I have attached the sample excel file and the script to create the SQL table.Hope this helps.

----------


## Raveen

Can't we upload .xls files in the forum?

----------


## Raveen

Lemme try this.I have the sample excel and SQL table script in this zip file.

----------


## MAK

I dont see any leading zeroes in the Excel file.

----------


## Raveen

This is strange I have leading zeros in all the rows of the ID column.The data of concern to me is the 'ID' column in the excel sheet.When i import this excel file to the SQL table I see the ID column with values like '35000000' , '217123456' as opposed to seeing it as '0035000000' and '0217123456'.

----------


## MAK

You are right. ID column has leading zeroes.

When I checked the properties of the Column A (ID) (Format cells ) it was Custom with value "0000000000"

When importing it truncates all the leading zeroes.

Trying to use disconnect edit. Will let you know.

----------


## MAK

Similar Issue

http://www.experts-exchange.com/Appl..._20832431.html

----------


## MAK

You can use OpenRow


insert into 	VendSpendsDirectNew ([SAP_vndr_nbr]  
)
select ID FROM OPENROWSET('Microsoft.Jet.OLEDB.4.0', 
'Excel 8.0;DATABASE=c:\sample.xls', 'Select * from [Sheet1$]')


refer:
http://www.databasejournal.com/featu...le.php/3331881

----------


## Raveen

Thanks! Will try this and let you know the results

----------


## Raveen

When I tried the OpenRowset insert, the following was the error that I obtained:

Server: Msg 7415, Level 16, State 1, Line 1
Ad hoc access to OLE DB provider 'Microsoft.Jet.OLEDB.4.0' has been denied. You must access this provider through a linked server.

----------


## MAK

Copy the file to you server's c:\ and then query it

----------


## Raveen

That is exactly what I had done
. I copied my excel file to C: and ran the the following queries:

CREATE TABLE [dbo].[VSD] (
	[SAP_vndr_nbr] [varchar] (255) COLLATE SQL_Latin1_General_CP1_CI_AS NULL ,
	[vndr_nm] [varchar] (255) COLLATE SQL_Latin1_General_CP1_CI_AS NULL ,
	[Min_Invc_Pmt] [varchar] (255) COLLATE SQL_Latin1_General_CP1_CI_AS NULL ,
	[Max_Invc_Pmt] [varchar] (255) COLLATE SQL_Latin1_General_CP1_CI_AS NULL ,
	[Avg_Invc_Pmt] [varchar] (255) COLLATE SQL_Latin1_General_CP1_CI_AS NULL ,
	[Sum_Invc_Pmt] [varchar] (255) COLLATE SQL_Latin1_General_CP1_CI_AS NULL ,
	[Count_Checks] [varchar] (255) COLLATE SQL_Latin1_General_CP1_CI_AS NULL ,
	[Min_Pay_Date] [varchar] (255) COLLATE SQL_Latin1_General_CP1_CI_AS NULL ,
	[Max_Pay_Date] [varchar] (255) COLLATE SQL_Latin1_General_CP1_CI_AS NULL 
) ON [PRIMARY]
GO





insert into VSD([SAP_vndr_nbr] 
)
select ID FROM OPENROWSET('Microsoft.Jet.OLEDB.4.0', 
'Excel 8.0;DATABASE=c:\Sample.xls', 'Select * from [Sheet1$]')

----------


## MAK

Are you SA on the SQL Server?

----------


## Raveen

no i'm a user

----------


## MAK

Either one of these will do

1. Talk to you DBA about giving access to you reg this.

from BOL
"OPENROWSET can be used to access remote data from OLE DB data sources only if the DisallowAdhocAccess registry option is explicitly set to 0. When this option is not set, the default behavior does not allow ad hoc access."

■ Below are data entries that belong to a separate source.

-- ==== Sys2Proof/Syntax.lean ====
section
/-! DEFINITION. The commands of the block: one constructor of `Instr` per row of spec/opcode_table.json,
with the row's operands.

The rows of the stations carry the queue (global line and task, R82) and the fields of the 64-bit
instruction word in the format of Table 3-3 (R92). The rows that stand for an event of a unit carry
the unit, and what the outside world supplies with the event (a measured value, a fetched record, a received cell).
-/

namespace Sys2Proof

/-- A global line number, 64 lines per bay (R14, Table 1-6). -/
abbrev LineId := Fin 512
/-- A task of a line, T0 to T3 (R82). -/
abbrev TaskId := Fin 4
/-- A bay. -/
abbrev BayId := Fin 8
/-- A fabric port FP0 to FP11. -/
abbrev PortId := Fin 12
/-- A PCIe port. -/
abbrev HostId := Fin 2
/-- A ring of a PCIe port (R383). -/
abbrev RingId := Fin 16

/-- The six stations of a line, in the order of their station codes 0 to 5 (Table 3-1). -/
inductive Station where
  | pt | ls | px | mx | vx | cc
  deriving DecidableEq, Repr, Inhabited

/-- The station code of Table 3-1. -/
def Station.code : Station → Nat
  | .pt => 0 | .ls => 1 | .px => 2 | .mx => 3 | .vx => 4 | .cc => 5

/-- The queue of a task on the station that the command's row belongs to (R82). -/
structure Queue where
  line : LineId
  task : TaskId
  deriving DecidableEq, Repr, Inhabited

/-- Format O (Table 3-3, column O). -/
structure FmtO where
  toff   : BitVec 6
  src    : BitVec 4
  dst    : BitVec 4
  repcnt : BitVec 12
  opnd   : BitVec 28
  deriving DecidableEq, Repr, Inhabited

/-- Format M (Table 3-3, column M). -/
structure FmtM where
  toff   : BitVec 6
  data   : BitVec 4
  arn    : BitVec 4
  repcnt : BitVec 12
  post   : Bool
  region : BitVec 6
  offset : BitVec 21
  deriving DecidableEq, Repr, Inhabited

/-- Format C (Table 3-3, column C): SREG is the 6-bit index made of bits [47:44] and [49:48]. -/
structure FmtC where
  level  : BitVec 2
  csrc   : BitVec 2
  sreg   : BitVec 6
  target : BitVec 12
  count  : BitVec 32
  deriving DecidableEq, Repr, Inhabited

/-- Format W (Table 3-3, column W), its reserved bits included. -/
structure FmtW where
  reg   : BitVec 4
  rsvHi : BitVec 2
  imm   : BitVec 40
  rsvLo : BitVec 8
  deriving DecidableEq, Repr, Inhabited

/-- BID of a BAR: bits [53:50] of the format C word (R95). -/
def FmtC.bid (w : FmtC) : BitVec 4 := w.level ++ w.csrc
/-- MASK of a BAR: bits [49:44] of the format C word, bit s for station code s (R95). -/
def FmtC.mask (w : FmtC) : BitVec 6 := w.sreg.extractLsb' 0 2 ++ w.sreg.extractLsb' 2 4

/-- The three flag classes (Table 7-5). -/
inductive FlagClass where
  | line | bay | module
  deriving DecidableEq, Repr, Inhabited

/-- A memory with a gleaner (R270, R298): the local store of a line, the bay buffer of a bay, a stack. -/
inductive GleanMem where
  | ls (line : LineId)
  | bb (bay : BayId)
  | nt (stack : Fin 32)
  deriving DecidableEq, Repr, Inhabited

/-- What the error code finds in a read (R268, R269, R296, R297): nothing, a corrected word or access, or an
uncorrectable one, with the byte offset of the word in the row. -/
inductive EccFinding where
  | clean
  | corrected (off : Fin 128)
  | uncorrectable (off : Fin 128)
  deriving DecidableEq, Repr, Inhabited

/-- An instruction-store word whose parity fails (R271): station and word index. -/
structure ParityFinding where
  st   : Station
  word : Fin 4096
  deriving DecidableEq, Repr, Inhabited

2. Talkto you DBA in creating Linked server to this XL file

3. Create ActiveX script in DTS package to read the EXCel sheet row by row.

http://support.microsoft.com/default...86&Product=sql

4. Import Excel into a temp table and then prefix it with '00000'

eg: 
create table x123(id varchar(10))
insert into x123 select '35000000' 
insert into x123 select '217123456'
insert into x123 select '1712'

update x123 set [id]=right('00000000000'+[id],10)

select * from x123

--results
id
0035000000
0217123456
0000001712

----------


## Raveen

ok i tried importing the excel file into my local server on my laptop and the import was successful, but when i queried the table the results shows id column with values in exponential form.I have attached a screenshot of the query analyzer for you.

----------


## MAK

Did you change that column to a TEXT data type
?

select ID FROM OPENROWSET('Microsoft.Jet.OLEDB.4.0', 
'Excel 8.0;DATABASE=c:\Sample.xls', 'Select * from [Sheet1$]')

should show you what you are importing

----------


## Raveen

I have tried changing the ID column to text format, but the moment i do that, the leading zeros get truncated in my excel sheet itself, even before my import into SQL table.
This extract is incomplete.